Goal of the exercise
Print the lines that run from the line with "have ended : (x.endDiscovery" to the line with "exact ⟨(e.fromRecord_state r).2.1", keeping both end lines, exactly as they appear in the entries below, and nothing else.

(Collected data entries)
"""
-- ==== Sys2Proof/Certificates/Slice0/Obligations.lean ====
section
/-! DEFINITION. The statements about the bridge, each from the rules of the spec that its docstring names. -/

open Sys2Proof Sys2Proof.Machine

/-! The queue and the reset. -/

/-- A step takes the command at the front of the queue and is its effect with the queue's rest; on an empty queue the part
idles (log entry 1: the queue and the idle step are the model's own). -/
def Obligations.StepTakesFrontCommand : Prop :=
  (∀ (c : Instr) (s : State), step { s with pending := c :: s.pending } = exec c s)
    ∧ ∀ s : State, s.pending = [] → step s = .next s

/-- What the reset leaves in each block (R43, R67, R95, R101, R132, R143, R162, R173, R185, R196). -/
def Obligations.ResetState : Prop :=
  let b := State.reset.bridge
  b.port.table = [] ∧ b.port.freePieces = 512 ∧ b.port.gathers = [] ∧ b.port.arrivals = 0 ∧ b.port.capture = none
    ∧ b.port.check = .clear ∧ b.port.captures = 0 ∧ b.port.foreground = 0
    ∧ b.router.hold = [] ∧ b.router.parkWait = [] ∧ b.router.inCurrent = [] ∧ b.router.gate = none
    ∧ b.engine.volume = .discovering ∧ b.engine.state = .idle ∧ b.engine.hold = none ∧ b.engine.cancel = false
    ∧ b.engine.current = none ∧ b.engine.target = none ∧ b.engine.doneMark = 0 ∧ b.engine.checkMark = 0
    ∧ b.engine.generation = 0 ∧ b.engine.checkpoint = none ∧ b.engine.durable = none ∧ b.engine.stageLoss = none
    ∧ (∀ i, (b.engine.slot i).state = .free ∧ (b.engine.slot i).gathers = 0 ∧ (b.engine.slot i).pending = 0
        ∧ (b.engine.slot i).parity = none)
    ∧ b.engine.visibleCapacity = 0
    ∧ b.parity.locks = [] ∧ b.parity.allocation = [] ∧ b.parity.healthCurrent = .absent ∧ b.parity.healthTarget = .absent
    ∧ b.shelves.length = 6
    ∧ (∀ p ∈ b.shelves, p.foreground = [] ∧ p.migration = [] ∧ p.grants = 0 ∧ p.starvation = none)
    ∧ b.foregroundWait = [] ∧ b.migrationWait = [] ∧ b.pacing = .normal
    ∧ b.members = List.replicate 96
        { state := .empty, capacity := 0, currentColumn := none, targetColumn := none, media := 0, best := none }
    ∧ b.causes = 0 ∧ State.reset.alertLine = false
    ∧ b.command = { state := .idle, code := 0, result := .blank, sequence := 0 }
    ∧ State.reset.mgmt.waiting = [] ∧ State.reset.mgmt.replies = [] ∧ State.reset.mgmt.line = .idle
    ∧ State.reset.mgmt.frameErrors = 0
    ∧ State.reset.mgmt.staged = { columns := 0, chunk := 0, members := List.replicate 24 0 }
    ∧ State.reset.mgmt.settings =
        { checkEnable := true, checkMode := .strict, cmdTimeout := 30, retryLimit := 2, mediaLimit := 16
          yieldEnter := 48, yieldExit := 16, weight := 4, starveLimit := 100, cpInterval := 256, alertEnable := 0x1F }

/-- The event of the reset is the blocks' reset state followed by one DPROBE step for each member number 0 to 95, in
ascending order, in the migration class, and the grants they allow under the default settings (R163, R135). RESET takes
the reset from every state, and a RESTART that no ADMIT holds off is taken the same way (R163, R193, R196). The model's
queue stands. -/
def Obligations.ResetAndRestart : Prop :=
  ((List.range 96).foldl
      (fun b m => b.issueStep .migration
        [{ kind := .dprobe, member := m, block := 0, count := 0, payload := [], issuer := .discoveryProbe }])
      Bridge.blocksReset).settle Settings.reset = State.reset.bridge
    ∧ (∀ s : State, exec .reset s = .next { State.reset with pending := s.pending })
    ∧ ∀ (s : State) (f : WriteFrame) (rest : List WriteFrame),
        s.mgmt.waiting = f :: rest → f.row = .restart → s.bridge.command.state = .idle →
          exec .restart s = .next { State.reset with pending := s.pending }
"""
"""
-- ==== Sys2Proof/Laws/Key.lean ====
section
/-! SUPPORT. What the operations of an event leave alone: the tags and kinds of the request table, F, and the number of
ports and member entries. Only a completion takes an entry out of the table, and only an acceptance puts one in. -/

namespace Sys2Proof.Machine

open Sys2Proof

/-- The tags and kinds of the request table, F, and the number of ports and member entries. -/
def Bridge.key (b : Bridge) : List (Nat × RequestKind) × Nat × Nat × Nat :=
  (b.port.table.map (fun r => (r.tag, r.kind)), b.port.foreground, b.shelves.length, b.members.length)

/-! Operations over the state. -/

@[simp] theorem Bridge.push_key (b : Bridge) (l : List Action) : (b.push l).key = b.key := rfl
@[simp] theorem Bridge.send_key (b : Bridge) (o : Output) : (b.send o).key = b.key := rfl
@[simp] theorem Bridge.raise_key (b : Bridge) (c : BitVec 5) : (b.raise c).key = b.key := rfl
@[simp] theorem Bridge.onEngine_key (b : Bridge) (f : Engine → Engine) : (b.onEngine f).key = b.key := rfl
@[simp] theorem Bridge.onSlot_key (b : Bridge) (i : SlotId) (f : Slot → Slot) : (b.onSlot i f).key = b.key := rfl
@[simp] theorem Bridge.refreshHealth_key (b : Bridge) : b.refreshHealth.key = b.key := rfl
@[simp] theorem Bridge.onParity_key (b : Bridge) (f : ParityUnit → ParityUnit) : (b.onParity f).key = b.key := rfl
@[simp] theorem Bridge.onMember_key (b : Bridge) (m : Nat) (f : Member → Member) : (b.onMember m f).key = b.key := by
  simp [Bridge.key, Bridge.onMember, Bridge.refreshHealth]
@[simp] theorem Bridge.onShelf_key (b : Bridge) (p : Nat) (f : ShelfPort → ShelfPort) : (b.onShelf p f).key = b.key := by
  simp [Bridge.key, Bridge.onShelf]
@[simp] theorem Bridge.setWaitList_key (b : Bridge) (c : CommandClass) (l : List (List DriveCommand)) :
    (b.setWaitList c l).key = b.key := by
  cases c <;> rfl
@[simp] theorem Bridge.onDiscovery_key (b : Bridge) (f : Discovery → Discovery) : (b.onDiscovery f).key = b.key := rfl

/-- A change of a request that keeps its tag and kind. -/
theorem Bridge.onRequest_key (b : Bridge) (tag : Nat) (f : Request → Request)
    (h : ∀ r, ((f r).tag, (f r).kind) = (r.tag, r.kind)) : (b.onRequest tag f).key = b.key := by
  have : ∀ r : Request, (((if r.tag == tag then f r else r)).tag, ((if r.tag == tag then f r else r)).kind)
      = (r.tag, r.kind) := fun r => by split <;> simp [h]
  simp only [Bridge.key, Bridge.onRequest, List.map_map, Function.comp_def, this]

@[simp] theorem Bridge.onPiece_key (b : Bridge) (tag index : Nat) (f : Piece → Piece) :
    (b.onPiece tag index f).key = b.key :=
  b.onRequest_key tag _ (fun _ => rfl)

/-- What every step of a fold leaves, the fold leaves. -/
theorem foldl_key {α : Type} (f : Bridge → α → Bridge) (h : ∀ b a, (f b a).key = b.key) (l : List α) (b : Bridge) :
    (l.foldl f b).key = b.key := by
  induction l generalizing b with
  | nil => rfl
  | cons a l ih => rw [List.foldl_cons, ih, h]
"""
"""
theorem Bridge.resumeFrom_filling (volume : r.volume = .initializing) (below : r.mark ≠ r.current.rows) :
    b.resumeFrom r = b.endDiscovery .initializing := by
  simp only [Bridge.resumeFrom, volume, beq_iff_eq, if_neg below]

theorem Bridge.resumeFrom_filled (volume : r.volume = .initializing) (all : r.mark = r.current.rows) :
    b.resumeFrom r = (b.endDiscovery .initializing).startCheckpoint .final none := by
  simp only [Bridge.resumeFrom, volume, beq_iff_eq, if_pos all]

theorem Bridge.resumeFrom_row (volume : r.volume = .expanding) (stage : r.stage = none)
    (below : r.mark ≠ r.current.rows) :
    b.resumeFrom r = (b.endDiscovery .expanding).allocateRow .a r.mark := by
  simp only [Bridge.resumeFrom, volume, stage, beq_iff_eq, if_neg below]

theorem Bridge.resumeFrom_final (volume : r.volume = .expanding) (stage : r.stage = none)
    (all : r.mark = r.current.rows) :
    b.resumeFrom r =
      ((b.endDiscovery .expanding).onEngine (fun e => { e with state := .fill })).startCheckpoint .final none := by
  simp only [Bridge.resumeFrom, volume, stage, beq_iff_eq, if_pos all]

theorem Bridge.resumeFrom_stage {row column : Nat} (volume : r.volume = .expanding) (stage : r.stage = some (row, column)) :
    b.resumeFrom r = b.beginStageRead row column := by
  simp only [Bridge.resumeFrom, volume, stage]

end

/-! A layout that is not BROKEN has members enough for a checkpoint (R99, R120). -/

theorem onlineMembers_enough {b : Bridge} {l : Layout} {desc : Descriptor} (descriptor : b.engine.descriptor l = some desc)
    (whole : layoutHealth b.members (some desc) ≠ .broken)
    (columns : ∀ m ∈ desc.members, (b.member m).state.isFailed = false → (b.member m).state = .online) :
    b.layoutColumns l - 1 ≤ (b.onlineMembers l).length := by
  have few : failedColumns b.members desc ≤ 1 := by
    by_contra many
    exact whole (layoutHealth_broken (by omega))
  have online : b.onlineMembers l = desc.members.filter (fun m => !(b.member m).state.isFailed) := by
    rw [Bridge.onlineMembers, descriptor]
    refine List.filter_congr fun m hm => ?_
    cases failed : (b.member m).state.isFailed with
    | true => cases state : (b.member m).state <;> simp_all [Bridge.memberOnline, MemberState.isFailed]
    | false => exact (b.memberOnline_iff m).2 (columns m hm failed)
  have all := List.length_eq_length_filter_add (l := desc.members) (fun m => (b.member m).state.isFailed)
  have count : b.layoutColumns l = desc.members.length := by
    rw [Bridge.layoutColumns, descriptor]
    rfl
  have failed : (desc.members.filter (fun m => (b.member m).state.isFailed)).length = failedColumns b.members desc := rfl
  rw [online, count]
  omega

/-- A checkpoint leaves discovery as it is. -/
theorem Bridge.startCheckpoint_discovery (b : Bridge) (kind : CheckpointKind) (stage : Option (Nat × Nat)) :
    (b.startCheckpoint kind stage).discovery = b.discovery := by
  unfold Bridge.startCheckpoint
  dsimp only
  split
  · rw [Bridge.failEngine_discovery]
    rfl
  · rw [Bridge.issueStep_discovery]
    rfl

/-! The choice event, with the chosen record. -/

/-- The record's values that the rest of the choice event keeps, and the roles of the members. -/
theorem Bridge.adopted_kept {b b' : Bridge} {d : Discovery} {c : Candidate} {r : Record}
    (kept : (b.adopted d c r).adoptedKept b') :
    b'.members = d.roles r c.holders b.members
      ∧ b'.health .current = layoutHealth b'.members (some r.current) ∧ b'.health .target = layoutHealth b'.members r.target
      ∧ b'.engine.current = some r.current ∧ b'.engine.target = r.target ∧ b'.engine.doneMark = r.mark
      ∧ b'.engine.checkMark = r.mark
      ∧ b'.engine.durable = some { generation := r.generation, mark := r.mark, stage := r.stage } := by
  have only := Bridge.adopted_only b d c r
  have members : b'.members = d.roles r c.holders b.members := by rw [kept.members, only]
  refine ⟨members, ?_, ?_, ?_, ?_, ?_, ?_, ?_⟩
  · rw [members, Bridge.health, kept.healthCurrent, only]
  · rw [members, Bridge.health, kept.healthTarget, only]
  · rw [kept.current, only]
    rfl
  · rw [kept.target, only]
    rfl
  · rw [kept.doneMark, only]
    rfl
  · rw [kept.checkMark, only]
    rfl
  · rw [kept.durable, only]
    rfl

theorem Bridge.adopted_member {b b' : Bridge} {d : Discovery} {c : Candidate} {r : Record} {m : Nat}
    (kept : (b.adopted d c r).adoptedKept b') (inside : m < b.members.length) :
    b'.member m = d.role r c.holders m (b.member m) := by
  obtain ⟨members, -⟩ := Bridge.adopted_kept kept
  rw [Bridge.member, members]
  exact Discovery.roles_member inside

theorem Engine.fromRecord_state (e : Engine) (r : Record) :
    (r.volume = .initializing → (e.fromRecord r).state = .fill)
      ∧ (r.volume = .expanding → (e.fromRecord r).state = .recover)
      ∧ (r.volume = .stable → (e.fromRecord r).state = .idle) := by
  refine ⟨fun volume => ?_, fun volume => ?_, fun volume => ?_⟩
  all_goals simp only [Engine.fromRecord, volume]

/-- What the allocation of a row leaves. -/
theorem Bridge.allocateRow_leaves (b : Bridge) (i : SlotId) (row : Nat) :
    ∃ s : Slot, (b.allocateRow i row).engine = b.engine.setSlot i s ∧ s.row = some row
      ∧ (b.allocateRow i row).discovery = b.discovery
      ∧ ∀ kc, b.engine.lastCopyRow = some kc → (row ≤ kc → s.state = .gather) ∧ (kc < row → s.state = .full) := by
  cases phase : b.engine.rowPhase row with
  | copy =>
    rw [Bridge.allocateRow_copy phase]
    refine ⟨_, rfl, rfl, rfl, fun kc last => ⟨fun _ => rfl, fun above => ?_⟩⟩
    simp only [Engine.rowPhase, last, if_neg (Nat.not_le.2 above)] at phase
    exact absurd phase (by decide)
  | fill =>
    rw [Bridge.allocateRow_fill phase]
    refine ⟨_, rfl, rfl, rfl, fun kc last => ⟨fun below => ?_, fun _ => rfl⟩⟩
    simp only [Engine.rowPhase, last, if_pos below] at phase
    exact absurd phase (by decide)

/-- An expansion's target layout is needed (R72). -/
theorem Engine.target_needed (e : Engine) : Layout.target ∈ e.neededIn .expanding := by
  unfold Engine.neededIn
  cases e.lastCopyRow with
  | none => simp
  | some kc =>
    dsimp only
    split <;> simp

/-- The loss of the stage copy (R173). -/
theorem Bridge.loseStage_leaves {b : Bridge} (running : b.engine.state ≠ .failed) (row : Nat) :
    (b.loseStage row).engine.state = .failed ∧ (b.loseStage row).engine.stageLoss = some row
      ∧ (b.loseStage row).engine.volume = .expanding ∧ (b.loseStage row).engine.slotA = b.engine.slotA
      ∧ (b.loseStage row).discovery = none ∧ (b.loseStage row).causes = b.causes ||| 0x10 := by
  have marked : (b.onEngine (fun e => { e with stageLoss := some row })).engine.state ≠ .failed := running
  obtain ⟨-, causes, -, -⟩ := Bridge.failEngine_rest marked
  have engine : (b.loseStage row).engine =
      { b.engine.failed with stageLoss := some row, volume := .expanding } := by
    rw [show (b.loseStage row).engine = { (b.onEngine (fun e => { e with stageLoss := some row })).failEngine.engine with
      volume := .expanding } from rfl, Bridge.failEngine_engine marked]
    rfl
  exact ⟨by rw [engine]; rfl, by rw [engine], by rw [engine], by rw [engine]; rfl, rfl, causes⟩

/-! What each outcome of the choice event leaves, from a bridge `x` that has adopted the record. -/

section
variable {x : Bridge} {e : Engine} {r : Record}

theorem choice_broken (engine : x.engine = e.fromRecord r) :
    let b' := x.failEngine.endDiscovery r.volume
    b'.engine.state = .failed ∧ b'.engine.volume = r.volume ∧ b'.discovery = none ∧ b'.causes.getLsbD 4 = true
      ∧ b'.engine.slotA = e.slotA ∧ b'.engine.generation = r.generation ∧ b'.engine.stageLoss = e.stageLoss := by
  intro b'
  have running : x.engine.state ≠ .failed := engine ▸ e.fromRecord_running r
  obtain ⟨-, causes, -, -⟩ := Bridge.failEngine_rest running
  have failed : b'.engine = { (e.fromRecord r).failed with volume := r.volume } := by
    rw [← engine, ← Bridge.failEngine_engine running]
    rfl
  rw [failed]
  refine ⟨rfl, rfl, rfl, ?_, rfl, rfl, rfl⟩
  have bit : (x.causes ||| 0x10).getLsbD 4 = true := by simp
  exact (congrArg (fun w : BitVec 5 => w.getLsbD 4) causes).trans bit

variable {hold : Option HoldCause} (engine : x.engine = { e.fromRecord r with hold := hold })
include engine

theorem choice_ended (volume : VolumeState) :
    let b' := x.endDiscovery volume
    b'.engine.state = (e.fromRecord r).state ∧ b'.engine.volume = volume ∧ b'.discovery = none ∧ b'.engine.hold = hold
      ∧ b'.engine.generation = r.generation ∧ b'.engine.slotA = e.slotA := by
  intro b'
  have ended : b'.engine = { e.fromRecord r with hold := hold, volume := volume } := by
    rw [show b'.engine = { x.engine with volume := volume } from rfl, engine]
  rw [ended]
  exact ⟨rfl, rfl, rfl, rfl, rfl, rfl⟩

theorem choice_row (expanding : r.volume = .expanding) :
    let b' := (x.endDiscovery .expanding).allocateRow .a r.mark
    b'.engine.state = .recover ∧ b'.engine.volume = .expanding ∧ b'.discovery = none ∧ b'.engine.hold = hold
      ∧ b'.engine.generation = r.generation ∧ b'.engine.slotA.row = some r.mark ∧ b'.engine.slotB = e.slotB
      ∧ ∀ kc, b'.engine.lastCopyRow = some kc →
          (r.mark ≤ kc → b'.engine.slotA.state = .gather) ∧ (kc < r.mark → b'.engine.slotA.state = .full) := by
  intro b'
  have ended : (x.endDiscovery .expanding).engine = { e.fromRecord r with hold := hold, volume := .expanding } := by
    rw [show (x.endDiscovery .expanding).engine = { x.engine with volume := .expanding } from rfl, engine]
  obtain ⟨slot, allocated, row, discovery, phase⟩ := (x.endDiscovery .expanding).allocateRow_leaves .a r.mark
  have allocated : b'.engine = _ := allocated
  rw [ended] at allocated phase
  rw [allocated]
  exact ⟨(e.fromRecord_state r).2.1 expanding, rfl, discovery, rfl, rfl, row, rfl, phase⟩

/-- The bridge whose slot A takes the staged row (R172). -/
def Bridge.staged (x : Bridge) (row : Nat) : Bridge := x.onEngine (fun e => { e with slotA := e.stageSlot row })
"""
Solution below
  have ended : (x.endDiscovery .expanding).engine = { e.fromRecord r with hold := hold, volume := .expanding } := by
    rw [show (x.endDiscovery .expanding).engine = { x.engine with volume := .expanding } from rfl, engine]
  obtain ⟨slot, allocated, row, discovery, phase⟩ := (x.endDiscovery .expanding).allocateRow_leaves .a r.mark
  have allocated : b'.engine = _ := allocated
  rw [ended] at allocated phase
  rw [allocated]
  exact ⟨(e.fromRecord_state r).2.1 expanding, rfl, discovery, rfl, rfl, row, rfl, phase⟩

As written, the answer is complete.